-- Directions --
Lines that include "simpa" make up the answer; copy all of them from the data below.

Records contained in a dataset

-- ==== Sys2Proof/Machine/Charge.lean ====
section
/-! DEFINITION. The charge of a sheet: the five stages of chapter 8. -/

namespace Sys2Proof.Machine

/-- Plane-by-plane combination. -/
def Planes.zipWith (f : Nat → Nat → Nat) (a b : Planes) : Planes :=
  { p0 := f a.p0 b.p0, p1 := f a.p1 b.p1, p2 := f a.p2 b.p2, p3 := f a.p3 b.p3 }

/-- Plane-by-plane application. -/
def Planes.map (f : Nat → Nat) (a : Planes) : Planes := { p0 := f a.p0, p1 := f a.p1, p2 := f a.p2, p3 := f a.p3 }

/-- Sum plane by plane. -/
def Planes.add (a b : Planes) : Planes := a.zipWith (· + ·) b

/-- Difference plane by plane. -/
def Planes.sub (a b : Planes) : Planes := a.zipWith (· - ·) b

/-- Zero on every plane. -/
def Planes.zero : Planes := { p0 := 0, p1 := 0, p2 := 0, p3 := 0 }

/-- The sum over the four planes. -/
def Planes.total (a : Planes) : Nat := a.p0 + a.p1 + a.p2 + a.p3

/-- The planes as a list, plane 0 first. -/
def Planes.toList (a : Planes) : List Nat := [a.p0, a.p1, a.p2, a.p3]

/-- Stage 1 (R146): coverage of a plane from its plane sum, rounded half up and clamped to 1024 cu. -/
def coverage (c : SizeClass) (sum : Nat) : Nat :=
  min ((sum * c.factor + 2 ^ (c.shift - 1)) / 2 ^ c.shift) 1024

/-- Stage 2 (R147): billable coverage, saturating at 0. -/
def billable (t : Tier) (cov : Nat) : Nat := cov - t.allowance

/-- Stage 3 (R148): the plane charge, rounded half up. -/
def planeCharge (bill rate : Nat) : Nat := (bill * rate + 512) / 1024

/-- Stage 4 (R149): the raw side charge. -/
def rawCharge (t : Tier) (charges : Planes) : Nat := t.base + charges.total

/-- Stage 5 (R150): the side charge, scaled by the area weight and rounded half up. -/
def scaleCharge (c : SizeClass) (raw : Nat) : Nat := (raw * c.weight + 8) / 16

/-- Coverage of the four planes of a side. -/
def sideCoverage (c : SizeClass) (sums : Planes) : Planes := sums.map (coverage c)

/-- The charge of one side from its plane sums (R146 to R150). -/
def sideCharge (c : SizeClass) (t : Tier) (sums : Planes) : Nat :=
  scaleCharge c (rawCharge t (((sideCoverage c sums).map (billable t)).zipWith planeCharge t.rates))

/-- The sheet charge (R151): the sum over the sides, front first. -/
def sheetCharge (c : SizeClass) (t : Tier) (sides : List Planes) : Nat :=
  (sides.map (sideCharge c t)).sum

/-- The four coverage figures of a sheet (R151): stage-1 coverage summed over the sides. -/
def sheetCoverage (c : SizeClass) (sides : List Planes) : Planes :=
  (sides.map (sideCoverage c)).foldl Planes.add Planes.zero

/-! ## Money and saturation -/

/-- Saturation at both ends of the signed 32-bit range (R158, R161). -/
def saturate32 (v : Int) : Int := max (-2147483648) (min v 2147483647)

/-- A counter raised by an amount, to no more than its maximum. -/
def raiseTo (maximum v amount : Nat) : Nat := min (v + amount) maximum

/-- The maximum of a four-byte counter. -/
def max32 : Nat := 4294967295

/-- The maximum of an eight-byte counter. -/
def max64 : Nat := 18446744073709551615

end Sys2Proof.Machine
end

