-- ==== Sys2Proof/Certificates/Slice0/Obligations.lean ====
section
/-! DEFINITION. The statements about the machine, for the provers. Each docstring names the rules it rests on. -/

open Sys2Proof Sys2Proof.Machine

/-! ## The machine as a whole -/

/-- A step takes the command at the front of the queue and is what that command does to the state with the queue's rest. -/
def Obligations.StepRunsFrontCommand : Prop :=
  ∀ (c : Instr) (rest : List Instr) (s : State),
    s.pending = c :: rest → step s = exec c { s with pending := rest }

/-- With no command waiting, a step is 1 ms of part time, and nothing else (R15; the model's choice, log entry 8). -/
def Obligations.IdleStepIsOneMillisecond : Prop :=
  ∀ s : State, s.pending = [] → step s = .next { s with partTime := s.partTime + 1 }

/-- Every command answers a next state, with nothing left over to bring about, and leaves the commands that wait behind it
alone (the model's choice, log entries 4 and 5). -/
def Obligations.EveryCommandAnswersNext : Prop :=
  ∀ (c : Instr) (s : State), ∃ t : State, exec c s = .next t ∧ t.agenda = [] ∧ t.pending = s.pending

/-- The values that R13, R14 and the chapters give for the state after power-on. -/
def Obligations.ResetValues : Prop :=
  (State.reset.link.receiver.rx = .hunt false ∧ State.reset.link.requests = [] ∧ State.reset.link.replies = []
    ∧ State.reset.link.notices = [] ∧ State.reset.link.enable = 0xFF#8 ∧ State.reset.link.overflow = false
    ∧ State.reset.link.outbound = none)
  ∧ State.reset.partTime = 0
  ∧ (∀ j : Slot, State.reset.job j = none ∧ State.reset.imagesOf j = [])
  ∧ State.reset.spool.startUp = .starting ∧ State.reset.spool.retired = []
  ∧ (∀ l : Level, State.reset.readyAt l = [] ∧ State.reset.dispatch.slices[l] = 0) ∧ State.reset.dispatch.stockWait = []
  ∧ (∀ p : PortNo, State.reset.assignment p = none ∧ (State.reset.port p).state = .absent
    ∧ (State.reset.port p).held = false ∧ (State.reset.port p).path = [] ∧ (State.reset.port p).owner = none
    ∧ (State.reset.port p).grace = 40 ∧ (State.reset.port p).gateWait = 10000 ∧ (State.reset.port p).interval = 60
    ∧ (State.reset.port p).underruns = 0 ∧ (State.reset.port p).counters = .zero)
  ∧ (∀ c : ClassNo, State.reset.meter.sizes[c] = none) ∧ (∀ t : TierNo, State.reset.meter.tiers[t] = none)
  ∧ (∀ a : AccountNo, State.reset.account a = .unset)
  ∧ State.reset.meter.log = [] ∧ State.reset.meter.policy = .stall ∧ State.reset.meter.dropped = 0
  ∧ State.reset.meter.highMark = false ∧ State.reset.meter.reservations = 0
  ∧ (∀ p : PortNo, State.reset.alert p = .closed) ∧ State.reset.panel = { queue := [], sending := none }
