/-- A RUNNING job is assigned to a port that had none. -/
theorem JobOut.assigned (h : JobOut j jobs d images) {x : Job} (hx : jobs[j] = some x) (hs : x.state = .running)
    {d' : Dispatcher} (hr : d'.ready = d.ready) (hw : d'.stockWait = d.stockWait) (p : PortNo)
    (hp : d.assignments[p] = none) (ha : d'.assignments[p].map (·.slot) = some j)
    (ho : ∀ q : PortNo, q ≠ p → d'.assignments[q] = d.assignments[q]) : JobsPlaced jobs d' images where
  ready l k := by
    rw [hr, h.ready]
    refine ⟨fun g => g.2, fun g => ⟨?_, g⟩⟩
    rintro rfl
    obtain ⟨y, hy, e, _⟩ := g
    rw [hx] at hy; cases hy
    rw [hs] at e; cases e
  once l := by rw [hr]; exact h.once l
  waiting k := by
    rw [hw, h.waiting]
    refine ⟨fun g => g.2, fun g => ⟨?_, g⟩⟩
    rintro rfl
    obtain ⟨y, hy, e⟩ := g
    rw [hx] at hy; cases hy
    rw [hs] at e; cases e
  waitOnce := by rw [hw]; exact h.waitOnce
  waitOrder := by rw [hw]; exact h.waitOrder
  running k := by
    by_cases n : k = j
    · subst n
      exact ⟨fun _ => ⟨x, hx, hs⟩, fun _ => ⟨p, ha⟩⟩
    · have e := h.running k
      constructor
      · rintro ⟨q, hq⟩
        by_cases g : q = p
        · subst g; rw [ha] at hq; exact absurd (Option.some.inj hq).symm n
        · rw [ho q g] at hq; exact (e.mp ⟨q, hq⟩).2
      · intro g
        obtain ⟨q, hq⟩ := e.mpr ⟨n, g⟩
        refine ⟨q, ?_⟩
        have : q ≠ p := by rintro rfl; rw [hp] at hq; cases hq
        rw [ho q this]; exact hq
  alone q r k hq hr' := by
    have out : ∀ q : PortNo, q ≠ p → d'.assignments[q].map (·.slot) ≠ some j := fun q g e => by
      rw [ho q g] at e
      exact ((h.running j).mp ⟨q, e⟩).1 rfl
    by_cases g : q = p
    · by_cases f : r = p
      · rw [g, f]
      · subst g; rw [ha] at hq; cases hq
        exact absurd hr' (out r f)
    · by_cases f : r = p
      · subst f; rw [ha] at hr'; cases hr'
        exact absurd hq (out q g)
      · rw [ho q g] at hq; rw [ho r f] at hr'
        exact h.alone q r k hq hr'
  bare k g := by
    by_cases e : k = j
    · subst e
      have := g x hx
      rw [hs] at this; cases this
    · exact h.bare k e g

/-! ## A job leaves its place -/

/-- A slot whose job runs on no port is taken out of its list. -/
theorem JobsPlaced.unlisted (h : JobsPlaced jobs d images) (hs : ∀ x, jobs[j] = some x → x.state ≠ .running)
    {d' : Dispatcher} (hr : ∀ l : Level, d'.ready[l] = (d.ready[l]).filter (fun i => i ≠ j))
    (hw : d'.stockWait = d.stockWait.filter (fun i => i ≠ j)) (ha : d'.assignments = d.assignments) :
    JobOut j jobs d' images where
  ready l k := by rw [hr, List.mem_filter, h.ready]; simp [and_comm]
  once l := by rw [hr]; exact (h.once l).filter _
  waiting k := by rw [hw, List.mem_filter, h.waiting]; simp [and_comm]
  waitOnce := by rw [hw]; exact h.waitOnce.filter _
  waitOrder := by rw [hw]; exact h.waitOrder.filter _
  running k := by
    rw [ha, h.running]
    refine ⟨fun g => ⟨?_, g⟩, fun g => g.2⟩
    rintro rfl
    obtain ⟨x, hx, e⟩ := g
    exact hs x hx e
  alone := by rw [ha]; exact h.alone
  bare k _ := h.bare k

/-- A slot already out stays out when it is taken from the lists. -/
theorem JobOut.unlisted (h : JobOut j jobs d images) {d' : Dispatcher}
    (hr : ∀ l : Level, d'.ready[l] = (d.ready[l]).filter (fun i => i ≠ j))
    (hw : d'.stockWait = d.stockWait.filter (fun i => i ≠ j)) (ha : d'.assignments = d.assignments) :
    JobOut j jobs d' images where
  ready l k := by rw [hr, List.mem_filter, h.ready]; simp; tauto
  once l := by rw [hr]; exact (h.once l).filter _
  waiting k := by rw [hw, List.mem_filter, h.waiting]; simp; tauto
  waitOnce := by rw [hw]; exact h.waitOnce.filter _
  waitOrder := by rw [hw]; exact h.waitOrder.filter _
  running k := by rw [ha]; exact h.running k
  alone := by rw [ha]; exact h.alone
  bare := h.bare

/-- The job of a port whose assignment ends is out of every place. -/
theorem JobsPlaced.unassigned (h : JobsPlaced jobs d images) {p : PortNo} (hp : d.assignments[p].map (·.slot) = some j)
    {d' : Dispatcher} (hr : d'.ready = d.ready) (hw : d'.stockWait = d.stockWait) (ha : d'.assignments[p] = none)
    (ho : ∀ q : PortNo, q ≠ p → d'.assignments[q] = d.assignments[q]) : JobOut j jobs d' images := by
  obtain ⟨x, hx, hs⟩ := (h.running j).mp ⟨p, hp⟩
  have other : ∀ (k : Slot) (st : JobState), st ≠ .running → (∃ y, jobs[k] = some y ∧ y.state = st) → k ≠ j := by
    rintro k st n ⟨y, hy, e⟩ rfl
    rw [hx] at hy; cases hy
    exact n (e.symm.trans hs)
  refine ⟨fun l k => ?_, fun l => by rw [hr]; exact h.once l, fun k => ?_, by rw [hw]; exact h.waitOnce,
    by rw [hw]; exact h.waitOrder, fun k => ?_, fun q r k hq hr' => ?_, fun k _ => h.bare k⟩
  · rw [hr, h.ready]
    exact ⟨fun g => ⟨other k .queued (by simp) (by obtain ⟨y, a, b, _⟩ := g; exact ⟨y, a, b⟩), g⟩, fun g => g.2⟩
  · rw [hw, h.waiting]
    exact ⟨fun g => ⟨other k .stockwait (by simp) g, g⟩, fun g => g.2⟩
  · constructor
    · rintro ⟨q, hq⟩
      have n : q ≠ p := by rintro rfl; rw [ha] at hq; cases hq
      rw [ho q n] at hq
      refine ⟨?_, (h.running k).mp ⟨q, hq⟩⟩
      rintro rfl
      exact n (h.alone q p k hq hp)
    · rintro ⟨n, g⟩
      obtain ⟨q, hq⟩ := (h.running k).mpr g
      have m : q ≠ p := by rintro rfl; rw [hp] at hq; exact n (Option.some.inj hq).symm
      exact ⟨q, by rw [ho q m]; exact hq⟩
  · have n : ∀ q : PortNo, d'.assignments[q].map (·.slot) = some k → q ≠ p := by rintro q hq rfl; rw [ha] at hq; cases hq
    have := n q hq
    have := n r hr'
    rw [ho q (n q hq)] at hq
    rw [ho r (n r hr')] at hr'
    exact h.alone q r k hq hr'

end

/-! ## The operations that move a job -/

section
variable {s t : State} {j : Slot}

/-- A state in which the jobs, the lists, the assignments and the images stand as before keeps every job in its place. -/
theorem State.Placed.congr (h : s.Placed) (hj : ∀ k, placeOf (t.job k) = placeOf (s.job k))
    (hr : t.dispatch.ready = s.dispatch.ready) (hw : t.dispatch.stockWait = s.dispatch.stockWait)
    (ha : ∀ p, t.assigned p = s.assigned p) (hi : ∀ k, s.imagesOf k = [] → t.imagesOf k = []) : t.Placed :=
  JobsPlaced.congr h hj hr hw ha hi

/-- What moves no other job and leaves the dispatcher alone keeps a slot out of every place. -/
theorem State.Out.congr (h : s.Out j) (hj : ∀ k, k ≠ j → placeOf (t.job k) = placeOf (s.job k))
    (hd : t.dispatch = s.dispatch) (hi : ∀ k, k ≠ j → s.imagesOf k = [] → t.imagesOf k = []) : t.Out j :=
  JobOut.congr h hj (by rw [hd]) (by rw [hd]) (by rw [hd]; exact fun _ => rfl) hi

theorem setJob_placed (h : s.Placed) (o : Option Job) (e : placeOf o = placeOf (s.job j)) : (s.setJob j o).Placed := by
  refine h.congr (fun k => ?_) rfl rfl (fun _ => rfl) (fun _ => id)
  rw [State.setJob_job]
  split
  · rename_i g; rw [← g]; exact e
  · rfl

theorem notice_jobs (k : NoticeKind) (b : List Byte) : (s.notify k b).jobs = s.jobs := by
  unfold State.notify; split
  · rfl
  · split <;> rfl

theorem notice_dispatch (k : NoticeKind) (b : List Byte) : (s.notify k b).dispatch = s.dispatch := by
  unfold State.notify; split
  · rfl
  · split <;> rfl

theorem notice_spool (k : NoticeKind) (b : List Byte) : (s.notify k b).spool = s.spool := by
  unfold State.notify; split
  · rfl
  · split <;> rfl

@[simp] theorem jobTo_dispatch (st : JobState) : (s.jobTo j st).dispatch = s.dispatch := by
  unfold State.jobTo
  split
  · split
    · rfl
    · rw [notice_dispatch]; rfl
  · rfl

@[simp] theorem jobTo_spool (st : JobState) : (s.jobTo j st).spool = s.spool := by
  unfold State.jobTo
  split
  · split
    · rfl
    · rw [notice_spool]; rfl
  · rfl

/-- A job's change of state changes the state field of its record, and no other record. -/
theorem jobTo_job (st : JobState) (k : Slot) :
    (s.jobTo j st).job k = if j = k then (s.job j).map (fun x => { x with state := st }) else s.job k := by
  unfold State.jobTo
  cases hx : s.job j with
  | none =>
    dsimp only
    by_cases g : j = k
    · rw [if_pos g, ← g, hx]; rfl
    · rw [if_neg g]
  | some x =>
    dsimp only
    split
    · rename_i e
      split
      · rename_i g; rw [← g, hx, ← e]; rfl
      · rfl
    · unfold State.job at hx ⊢
      rw [notice_jobs]
      exact State.setJob_job s j _ k

theorem jobTo_same_slot (st : JobState) : (s.jobTo j st).job j = (s.job j).map (fun x => { x with state := st }) := by
  rw [jobTo_job, if_pos rfl]

theorem jobTo_elsewhere (st : JobState) {k : Slot} (h : k ≠ j) : (s.jobTo j st).job k = s.job k := by
  rw [jobTo_job, if_neg (Ne.symm h)]
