theorem judgeStock_calm (b : Byte) : Calm s (s.judgeStock b) := by
  unfold State.judgeStock
  split
  · exact Calm.refl s
  · exact ⟨foldl_near _ (fun s j => toStockWait_near s j) _ _, fun g =>
      foldl_placed _ (fun s j p i => ⟨toStockWait_placed j p i, fun k q => toStockWait_idle j q⟩) _ s g
        (judged_idle s g _)⟩

theorem judgeStocks_calm (l : List Byte) : Calm s (s.judgeStocks l) :=
  foldl_calm _ (fun s b => judgeStock_calm s b) _ _

theorem place_near (j : Slot) (b : Bool) : NearCalm s (s.place j b) := by
  unfold State.place State.seekPort
  split
  · dsimp only
    split
    · exact ((((unlist_near _ _).trans (joinReady_near _ _ _)).trans (jobTo_near _ _ _)).trans (post_calm _ _).toNearCalm).trans
        (post_calm _ _).toNearCalm
    · exact (((unlist_near _ _).trans (joinWait_near _ _)).trans (jobTo_near _ _ _)).trans (notifyStock_calm _ _).toNearCalm
  · exact NearCalm.refl s

variable {s} in
/-- A job out of every place once it has left its list is placed whole (R61). -/
theorem place_placed (j : Slot) (b : Bool) (o : (s.unlist j).Out j) (h : (s.job j).isSome) : (s.place j b).Placed := by
  unfold State.place State.seekPort
  cases hx : s.job j with
  | none => rw [hx] at h; cases h
  | some x =>
    dsimp only
    split
    · exact ((post_calm _ _).trans (post_calm _ _)).placed (joinReady_placed o (x := x) hx b)
    · exact (notifyStock_calm _ _).placed (joinWait_placed o (x := x) hx)

/-- A job that runs on no port is placed anew. -/
theorem place_calm (j : Slot) (b : Bool) (h : s.jobIs j .running = false) : Calm s (s.place j b) := by
  refine ⟨place_near s j b, fun g => ?_⟩
  cases hx : s.job j with
  | none => unfold State.place; rw [hx]; exact g
  | some x =>
    refine place_placed j b (unlist_out g fun y hy e => ?_) (by rw [hx]; rfl)
    unfold State.jobIs at h
    rw [hy] at h
    simp [e] at h

/-! ## Ports -/

theorem enter_kept (x : Port) (st : PortState) (now : Word32) : PortKept x (x.enter st now) := by
  cases st <;> first
    | exact ⟨rfl, rfl, rfl, rfl, rfl, id⟩
    | exact ⟨rfl, rfl, rfl, rfl, rfl, fun h => ⟨h.1, fun c hc => by cases hc⟩⟩

theorem portTo_calm (p : PortNo) (st : PortState) : Calm s (s.portTo p st) := by
  unfold State.portTo State.notifyPort
  dsimp only
  split
  · exact Calm.refl s
  · split
    · exact ((setPort_calm _ _ _ (enter_kept _ _ _)).trans (notify_calm _ _ _)).trans (judgeStocks_calm _ _)
    · exact (setPort_calm _ _ _ (enter_kept _ _ _)).trans (notify_calm _ _ _)

theorem queueOut_kept (x : Port) (m : PressOut) : PortKept x (x.queueOut m) := by
  unfold Port.queueOut; split <;> exact ⟨rfl, rfl, rfl, rfl, rfl, id⟩

theorem send_calm (p : PortNo) (m : PressOut) : Calm s (s.send p m) := modPort_calm _ _ _ (queueOut_kept _ _)

theorem sendFill_calm (p : PortNo) (tag : Byte) (back : Bool) (band : Nat) : Calm s (s.sendFill p tag back band) :=
  (send_calm _ _ _).trans (modPort_calm _ _ _ (by exact ⟨rfl, rfl, rfl, rfl, rfl, id⟩))

theorem divert_calm (p : PortNo) (tag : Byte) : Calm s (s.divert p tag) := by
  unfold State.divert
  split
  · split
    · exact send_calm _ _ _
    · exact Calm.refl s
  · exact Calm.refl s

theorem identifyAt_calm (p : PortNo) : Calm s (s.identifyAt p) :=
  ((portTo_calm _ _ _).trans (modPort_calm _ _ _ (by exact ⟨rfl, rfl, rfl, rfl, rfl, id⟩))).trans (send_calm _ _ _)

theorem sensed_calm (p : PortNo) (sense : Sense) :
    Calm s (s.modPort p (fun x => { x with cls := senseClass x.signal sense, receiver := .hunting })) :=
  modPort_calm _ _ _ ⟨rfl, rfl, rfl, rfl, rfl, id⟩

theorem probe_calm (p : PortNo) (t : Option Timer) : Calm s (s.modPort p (fun x => { x with probeTimer := t })) :=
  modPort_calm _ _ _ ⟨rfl, rfl, rfl, rfl, rfl, id⟩

theorem readSense_calm (p : PortNo) (sense : Sense) : Calm s (s.readSense p sense) := by
  unfold State.readSense
  dsimp only
  split
  · exact (sensed_calm _ _ _).trans (portTo_calm _ _ _)
  · split
    · exact (sensed_calm _ _ _).trans (identifyAt_calm _ _)
    · split
      · exact (sensed_calm _ _ _).trans (portTo_calm _ _ _)
      · exact (((sensed_calm _ _ _).trans (portTo_calm _ _ _)).trans (probe_calm _ _ _)).trans (send_calm _ _ _)

theorem readSenseAfresh_calm (p : PortNo) (sense : Sense) : Calm s (s.readSenseAfresh p sense) :=
  (readSense_calm _ _ _).trans (modPort_calm _ _ _ (by exact ⟨rfl, rfl, rfl, rfl, rfl, id⟩))

theorem readAllSenses_calm (v : Vector Sense 12) : Calm s (s.readAllSenses v) :=
  foldl_calm _ (fun s p => readSenseAfresh_calm s p _) _ _

/-! ## The sheet-boundary decision -/

theorem stopFeeding_calm (p : PortNo) (c : DrainCause) : Calm s (s.stopFeeding p c) :=
  ((modPort_calm _ _ _ (by exact ⟨rfl, rfl, rfl, rfl, rfl, id⟩)).trans (portTo_calm _ _ _)).trans (post_calm _ _)

theorem reservations_near (n : Nat) (h : s.meter.Room → Meter.Room { s.meter with reservations := n }) :
    NearCalm s { s with meter := { s.meter with reservations := n } } := { NearCalm.refl s with meter := rfl, logRoom := h }

theorem reservations_calm (n : Nat) (h : s.meter.Room → Meter.Room { s.meter with reservations := n }) :
    Calm s { s with meter := { s.meter with reservations := n } } := ⟨reservations_near s n h, id⟩

/-- R110: a sheet is started where the log has room, the path has room and the job has a sheet to come. -/
theorem startSheet_calm (p : PortNo) (j : Slot) (x : Job) (h : s.job j = some x) (hl : s.logFull = false)
    (hp : (s.port p).path.length < (s.port p).depth) (hn : x.next < x.total) : Calm s (s.startSheet p j x) := by
  have path : ∀ m, Calm s ((s.send p m).modPort p fun q =>
      { q with
        path := q.path ++ [{ tag := q.nextTag, ordinal := x.next, state := .started, mark := .unmarked }]
        nextTag := q.nextTag + 1
        wait := .none
        gateTimer := none
        counters := { q.counters with sheetsStarted := bump q.counters.sheetsStarted } }) := fun m => by
    refine (send_calm _ _ _).trans (modPort_calm _ _ _ ⟨rfl, rfl, rfl, rfl, rfl, fun b => ⟨?_, b.2⟩⟩)
    have e : ((s.send p m).port p).path = (s.port p).path ∧ ((s.send p m).port p).caps = (s.port p).caps := by
      unfold State.send Port.queueOut
      rw [State.modPort_port, if_pos rfl]
      split <;> exact ⟨rfl, rfl⟩
    have d : (s.port p).depth ≤ 4 := by
      unfold Port.depth
      rw [← e.2]
      cases hc : ((s.send p m).port p).caps with
      | none => exact Nat.zero_le _
      | some c => exact b.2 c hc
    simp only [List.length_append, List.length_singleton]
    rw [e.1]
    omega
  have job : JobCalm (s.job j) (some { x with next := x.next + 1 }) := by
    rw [h]; exact ⟨rfl, fun _ => hn⟩
  have place : placeOf (some { x with next := x.next + 1 }) = placeOf (s.job j) := by rw [h]; rfl
  unfold State.startSheet
  dsimp only
  split
  · rename_i hs
    have hs : s.meter.policy = .stall := hs
    refine Calm.trans (Calm.trans ?_ (setJob_calm _ j _ (by exact job) (by exact place))) (post_calm _ _)
    refine (path _).trans (reservations_calm _ _ fun r => ⟨fun _ => ?_, fun n => absurd hs n⟩)
    have f : s.meter.log.length + s.meter.reservations < 256 := by
      unfold State.logFull at hl
      rw [hs] at hl
      simpa using hl
    show s.meter.log.length + (s.meter.reservations + 1) ≤ 256
    omega
  · exact Calm.trans (Calm.trans (path _) (setJob_calm _ j _ (by exact job) (by exact place))) (post_calm _ _)

theorem waitFor_calm (p : PortNo) (w : Wait) : Calm s (s.waitFor p w) := modPort_calm _ _ _ (by exact ⟨rfl, rfl, rfl, rfl, rfl, id⟩)

theorem waitForGate_calm (p : PortNo) : Calm s (s.waitForGate p) := by
  unfold State.waitForGate
  split
  · exact modPort_calm _ _ _ (by exact ⟨rfl, rfl, rfl, rfl, rfl, id⟩)
  · split
    · exact stopFeeding_calm _ _ _
    · exact modPort_calm _ _ _ (by exact ⟨rfl, rfl, rfl, rfl, rfl, id⟩)

theorem restartSlice_calm (p : PortNo) (j : Slot) (x : Job) (h : s.job j = some x) : Calm s (s.restartSlice p j x) := by
  unfold State.restartSlice
  split
  · dsimp only
    refine Calm.trans (t := s.setJob j (some { x with slice := false })) (setJob_calm _ j _ (by rw [h]; exact ⟨rfl, id⟩) (by rw [h]; rfl)) ?_
    split
    · rename_i a ha
      exact setAssignment_calm _ _ _ (by unfold State.assigned; rw [ha]; rfl)
    · exact Calm.refl _
  · exact Calm.refl s

theorem waitOrStart_calm (p : PortNo) (j : Slot) : Calm s (s.waitOrStart p j) := by
  unfold State.waitOrStart
  split
  · rename_i x h
    split
    · exact waitFor_calm _ _ _
    · split
      · exact waitForGate_calm _ _
      · split
        · exact waitFor_calm _ _ _
        · rename_i hl hg hp
          refine startSheet_calm _ _ _ _ h (by simpa using hl) (by omega) ?_
          unfold State.gateMet at hg
          rw [h] at hg
          simp at hg
          exact hg.1
  · exact Calm.refl s

/-- The record of a port's assigned job is the record of the slot its assignment names. -/
theorem assignedJob_of (p : PortNo) (j : Slot) (h : s.assigned p = some j) : s.assignedJob p = s.job j := by
  unfold State.assignedJob; rw [h]; rfl

theorem runDecision_calm (p : PortNo) : Calm s (s.runDecision p) := by
  unfold State.runDecision
  split
  · exact Calm.refl s
  · split
    · rename_i j x hj hx
      have h : s.job j = some x := by rw [← assignedJob_of s p j hj]; exact hx
      split
      · exact stopFeeding_calm _ _ _
      · split
        · exact stopFeeding_calm _ _ _
        · exact (setJob_calm _ j _ (by rw [h]; exact ⟨rfl, id⟩) (by rw [h]; rfl)).trans (stopFeeding_calm _ _ _)
        · exact (restartSlice_calm _ p j x h).trans (waitOrStart_calm _ _ _)
    · exact Calm.refl s

/-! ## Assignment and leaving -/

theorem takeJob_calm (p : PortNo) (j : Slot) (x : Job) : Calm s (s.takeJob p j x) := by
  unfold State.takeJob
  split
  · exact (portTo_calm _ _ _).trans (post_calm _ _)
  · exact ((portTo_calm _ _ _).trans (send_calm _ _ _)).trans (modPort_calm _ _ _ (by exact ⟨rfl, rfl, rfl, rfl, rfl, id⟩))

theorem assign_near (p : PortNo) (j : Slot) : NearCalm s (s.assign p j) := by
  unfold State.assign
  dsimp only
  refine NearCalm.trans (NearCalm.trans (NearCalm.trans (unlist_near s j)
    (modJob_calm _ j (fun x => { x with lastPort := some p }) (by intro; exact ⟨⟨rfl, id⟩, rfl⟩)).toNearCalm) (jobTo_near _ j .running)) ?_
  split
  · exact (setAssignment_near _ _ _).trans (takeJob_calm _ _ _ _).toNearCalm
  · exact NearCalm.refl _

-- Your solution --
      simpa using hl
          refine startSheet_calm _ _ _ _ h (by simpa using hl) (by omega) ?_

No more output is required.